Dec 2018 State Election Results – Impact & Analysis
Why Positive Markets?
The market was expected to be negative and have a downward direction. But surprisingly, the market was in green.
The market was positive even after the news of RBI governor Mr. Urjit Patel resigning and even after BJP losing in all the states.
The reason behind this is that, days like these, example election result days, are managed by Domestic Institutional Investors (DII’s). And LIC is the biggest participator of this management. Almost `2,200 crores worth buying was done by the DII’s. That is why one should look at the reactions of the market on the next day, or after one week or one month or 3 months. Next 3 to 4 months are going to be very crucial to note the market reactions. The markets will remain volatile until the Lok Sabha elections in 2019.
Staying & Getting in the market
Until the general election the market will remain a little sluggish.
This is the best time for investors to develop their portfolios.
Investors having SIP’s should not stop them and continue with their SIP’s.
Investors should not make excessive and bulk buying right now. There might be some good buying opportunities in the coming months.
Resignation of Who is the New RBI Governor
Mr. Urjit Patel has resigned from the post of RBI governor stating personal reasons. But it is not confirm whether they were really personal reasons was there too much pressure on him. One reason behind the resignation could be that, the RBI has a lot of Reserves & surplus with itself.
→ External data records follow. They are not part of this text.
/-- Register rows of HFP (part 1). -/
def rowsHFP0 : List RegRow := [
  ⟨0, 0, 6, .ro, .lit 0, .any, 1, 0, 1, 0, 0, none, none⟩,
  ⟨0, 8, 8, .ro, .lit 0, .any, 1, 0, 1, 0, 0, none, none⟩,
  ⟨0, 16, 1, .w1c, .lit 0, .special, 1, 0, 1, 0, 0, none, none⟩,
  ⟨0, 17, 1, .ro, .lit 0, .any, 1, 0, 1, 0, 0, none, none⟩,
  ⟨16, 0, 7, .rw, .lit 0, .any, 1, 0, 1, 0, 0, none, none⟩,
  ⟨16, 8, 7, .rw, .lit 0, .any, 1, 0, 1, 0, 0, none, none⟩,
  ⟨16, 16, 7, .rw, .lit 0, .any, 1, 0, 1, 0, 0, none, none⟩,
  ⟨16, 24, 7, .rw, .lit 0, .any, 1, 0, 1, 0, 0, none, none⟩,
  ⟨20, 0, 7, .rw, .lit 0, .special, 1, 0, 1, 0, 0, none, none⟩,
  ⟨4096, 0, 1, .rw, .lit 0, .any, 32, 256, 1, 0, 4096, some 0, some (28, 3)⟩,
  ⟨4096, 1, 1, .rwd, .lit 0, .any, 32, 256, 1, 0, 4096, some 0, some (28, 3)⟩,
  ⟨4096, 2, 1, .rwd, .lit 0, .special, 32, 256, 1, 0, 4096, some 0, some (28, 3)⟩,
  ⟨4096, 3, 1, .rwd, .lit 0, .special, 32, 256, 1, 0, 4096, some 0, some (28, 3)⟩,
  ⟨4096, 4, 2, .rwd, .lit 0, .special, 32, 256, 1, 0, 4096, some 0, some (28, 3)⟩,
  ⟨4096, 6, 1, .rwd, .lit 0, .special, 32, 256, 1, 0, 4096, some 0, some (28, 3)⟩,
  ⟨4096, 8, 7, .rwd, .lit 0, .any, 32, 256, 1, 0, 4096, some 0, some (28, 3)⟩,
  ⟨4096, 15, 1, .ro, .byIndex [0, 0, 0, 0, 0, 0, 0, 0, 0, 0, 0, 0, 0, 0, 0, 0, 1, 1, 1, 1, 1, 1, 1, 1, 1, 1, 1, 1, 1, 1, 1, 1], .any, 32, 256, 1, 0, 4096, some 0, some (28, 3)⟩,
  ⟨4100, 6, 26, .rwd, .lit 0, .any, 32, 256, 1, 0, 4096, some 0, some (28, 3)⟩,
  ⟨4104, 0, 32, .rwd, .lit 0, .any, 32, 256, 1, 0, 4096, some 0, some (28, 3)⟩,
  ⟨4108, 0, 5, .rwd, .lit 4, .range 4 16, 32, 256, 1, 0, 4096, some 0, some (28, 3)⟩,
  ⟨4112, 0, 16, .ro, .lit 0, .any, 32, 256, 1, 0, 4096, some 0, some (28, 3)⟩,
  ⟨4116, 0, 16, .ro, .lit 0, .any, 32, 256, 1, 0, 4096, some 0, some (28, 3)⟩,
  ⟨4120, 0, 8, .rw, .lit 0, .any, 32, 256, 1, 0, 4096, some 0, some (28, 3)⟩,
  ⟨4120, 8, 10, .rw, .lit 0, .any, 32, 256, 1, 0, 4096, some 0, some (28, 3)⟩]

/-- Register rows of HFP (part 2). -/
def rowsHFP1 : List RegRow := [
  ⟨4124, 0, 1, .w1c, .lit 0, .any, 32, 256, 1, 0, 4096, some 0, some (28, 3)⟩,
  ⟨4124, 1, 1, .w1c, .lit 0, .any, 32, 256, 1, 0, 4096, some 0, some (28, 3)⟩,
  ⟨4124, 2, 1, .ro, .lit 0, .any, 32, 256, 1, 0, 4096, some 0, some (28, 3)⟩,
  ⟨4124, 3, 1, .w1c, .lit 0, .any, 32, 256, 1, 0, 4096, some 0, some (28, 3)⟩,
  ⟨4124, 8, 9, .ro, .lit 0, .any, 32, 256, 1, 0, 4096, some 0, some (28, 3)⟩,
  ⟨4128, 0, 32, .wo, .lit 0, .any, 32, 256, 8, 4, 4096, some 0, some (28, 3)⟩,
  ⟨4160, 0, 32, .ro, .lit 0, .any, 32, 256, 1, 0, 4096, some 0, some (28, 3)⟩]

/-- The block HFP. -/
def blockHFP : RegBlock := ⟨0x00080000, 16, 0x8000, none, none, rowsHFP0 ++ rowsHFP1⟩
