-- ==== Sys2Proof/Machine/State.lean ====
section
/-! DEFINITION. The state of the KB-7 as plain data: every register (by its BAR0 address), counter, memory, queue, table and
mode the spec gives it, the queue of waiting commands, and the model's own fields, each of which says so. -/

namespace Sys2Proof.Machine

open Sys2Proof

/-- A map from numbers to values, as a list in one canonical form: keys strictly rising, and no entry equal to what an
unlisted key reads as. -/
abbrev SMap (α : Type) := List (Nat × α)

/-- What leaves the device: the completions, messages, frames and levels an observer outside sees. -/
inductive Output where
  /-- a register or memory read returns `value` -/
  | readDone (dst : Sender) (addr value : Nat)
  /-- a read ends in Completer Abort (R36) or Unsupported Request (R483) -/
  | readAbort (dst : Sender) (addr : Nat)
  /-- a write on the internal fabric is refused in its own cycle (R35) -/
  | busError (dst : Sender) (addr : Nat)
  /-- a host write was dropped and reported through AER (R36) -/
  | aer (addr : Nat)
  /-- an operation completes to its requester with a status and results -/
  | done (dst : Sender) (status : Nat) (data : List Nat)
  /-- an MSI-X message of a function (R508) -/
  | msix (fn vec : Nat)
  /-- a write to host memory by the host interface (R494) -/
  | hostWrite (fn addr : Nat) (bytes : List Byte)
  /-- a read of host memory is requested (R488) -/
  | hostRead (fn addr len : Nat)
  /-- the first bit of a frame leaves a media port: port, class, length with FCS, octets -/
  | frame (port cls len : Nat) (data : List Byte)
  /-- a Hokuvon frame is handed to the egress of a trunk: type and body -/
  | trunk (t ty : Nat) (body : List Nat)
  /-- a Gulter message of a session: type, sequence number and body -/
  | gulter (session kind seq : Nat) (body : List Nat)
  /-- a control core is interrupted: its line and what it carries -/
  | coreIrq (core line value : Nat)
  /-- a message or an event reaches vendor firmware: what, and its values -/
  | firmware (what : Nat) (data : List Nat)
  /-- a consumer takes a word of a stream queue: its octets, and SOP, EOP, BAD and PRIO in bits 0, 1, 2 and 5:3 -/
  | word (dst : Sender) (q : Nat) (data : List Byte) (side : Nat)
  /-- a level of an output pin changes: PPS, ALERT_N, THERM_N and the pads -/
  | pin (pin : Nat) (level : Bool)
  deriving DecidableEq, Repr

/-- A Squall entry (R589). -/
structure SquallEntry where
  time     : Nat
  unit     : Nat
  severity : Nat
  event    : Nat
  inst     : Nat
  param0   : Nat
  param1   : Nat
  deriving DecidableEq, Repr

/-- The entry a place of the log holds before any is written there. -/
def SquallEntry.blank : SquallEntry := ⟨0, 0, 0, 0, 0, 0, 0⟩

/-- The latest written entry of a unit, which the repetition filter of R592 compares with. -/
structure SquallLast where
  inst  : Nat
  event : Nat
  at_   : Nat
  deriving DecidableEq, Repr

/-- The Squall log (R589 to R594). The count is the 64-bit register at 0x00F0_0010. -/
structure Squall where
  entries    : SMap SquallEntry
  last       : SMap (Option SquallLast)
  /-- fabric cycles of the transients of a unit and instance (key unit × 2^16 + instance) in the last second (R581) -/
  transients : SMap (List Nat)
  deriving DecidableEq, Repr

/-- The power state of an island (R28). -/
inductive LullState where
  | awake
  | waking (since : Nat)
  | lull
  deriving DecidableEq, Repr

/-- One function's host interface outside its register page: whether it exists and its MSI-X table (R479, R508). -/
structure HostFunction where
  exists_  : Bool
  msixEn   : Bool
  masked   : SMap Bool
  pendingV : SMap Bool
  flrSince : Option Nat
  deriving DecidableEq, Repr

/-- A function after reset: F0 exists; a vector reads as masked. -/
def HostFunction.init (n : Nat) : HostFunction := ⟨n == 0, false, [], [], none⟩

/-- A held allocation (R108). -/
structure HeldAlloc where
  who   : Sender
  req   : Nat
  cls   : AllocClass
  since : Nat
  deriving DecidableEq, Repr

/-- Billow: the bitmap of each pool as the set of its allocated cells, and each pool's hold FIFO, oldest first (R104,
R108). Levels and free counts are the pools' registers. -/
structure Billow where
  used : SMap (SMap Bool)
  held : SMap (List HeldAlloc)
  deriving DecidableEq, Repr

/-- Whose a withheld write is (R123): an entry of the device's own, a host queue's descriptor, or a word of QUEUE_WRITE. -/
inductive WordOwner where
  | entry
  | desc
  | sender (who : Sender)
  deriving DecidableEq, Repr

/-- A stream queue (R116 to R124). Its flags and counts are its registers. -/
structure StreamQueue where
  /-- committed packets not yet started, oldest first -/
  packets   : List (List QWord)
  /-- words of the packet being written, not yet visible -/
  openPkt   : List QWord
  /-- the producer's words are ignored up to the EOP of a bad packet (R117) -/
  rewinding : Bool
  /-- unread words of the packet being read -/
  reading   : List QWord
  /-- the last word the consumer read -/
  last      : QWord
  /-- host writes withheld in KB3_COMPAT mode, oldest first (R123) -/
  stalled   : List (QWord × WordOwner)
  /-- fabric cycle at which the oldest withheld write began to wait -/
  since     : Nat
  deriving DecidableEq, Repr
The government wants to, in this bad economic condition especially agricultural sector, use this reserves & surplus. This will provide a support to the economy but also has some political advantage.
The Real Market Reaction
The market went positive even with two negative events (RBI governor resigning and BJP losing in elections). Obviously, the reason as mentioned above was the management done by the DII’s. The actual market (one which is not managed) will react after all the current fuss settles down.
Future Election Results Economy & Markets
It can be noticed since in 2014 is that the elections results have been clear. That is whatever the result, there was clear majority. The democracy (or the people) have clear stand on who they want. This is a good sign and very good for the markets and the overall economy.
Even if coalitions happen, they should happen before the elections and not after. Coalitions made before the results are more beneficial to the market and economy.
In the future elections too, clear majority should be preferred. This will definitely have positive impacts.
Suggestions for Investors: –
- Don’t stop the SIP’s and keep investing stagnantly and manage the allocations continuously.
- Lump sum investments should be avoided. (Except for in the case of market experiencing huge corrections)
- The fundamentals studied for selection of investment should be done carefully.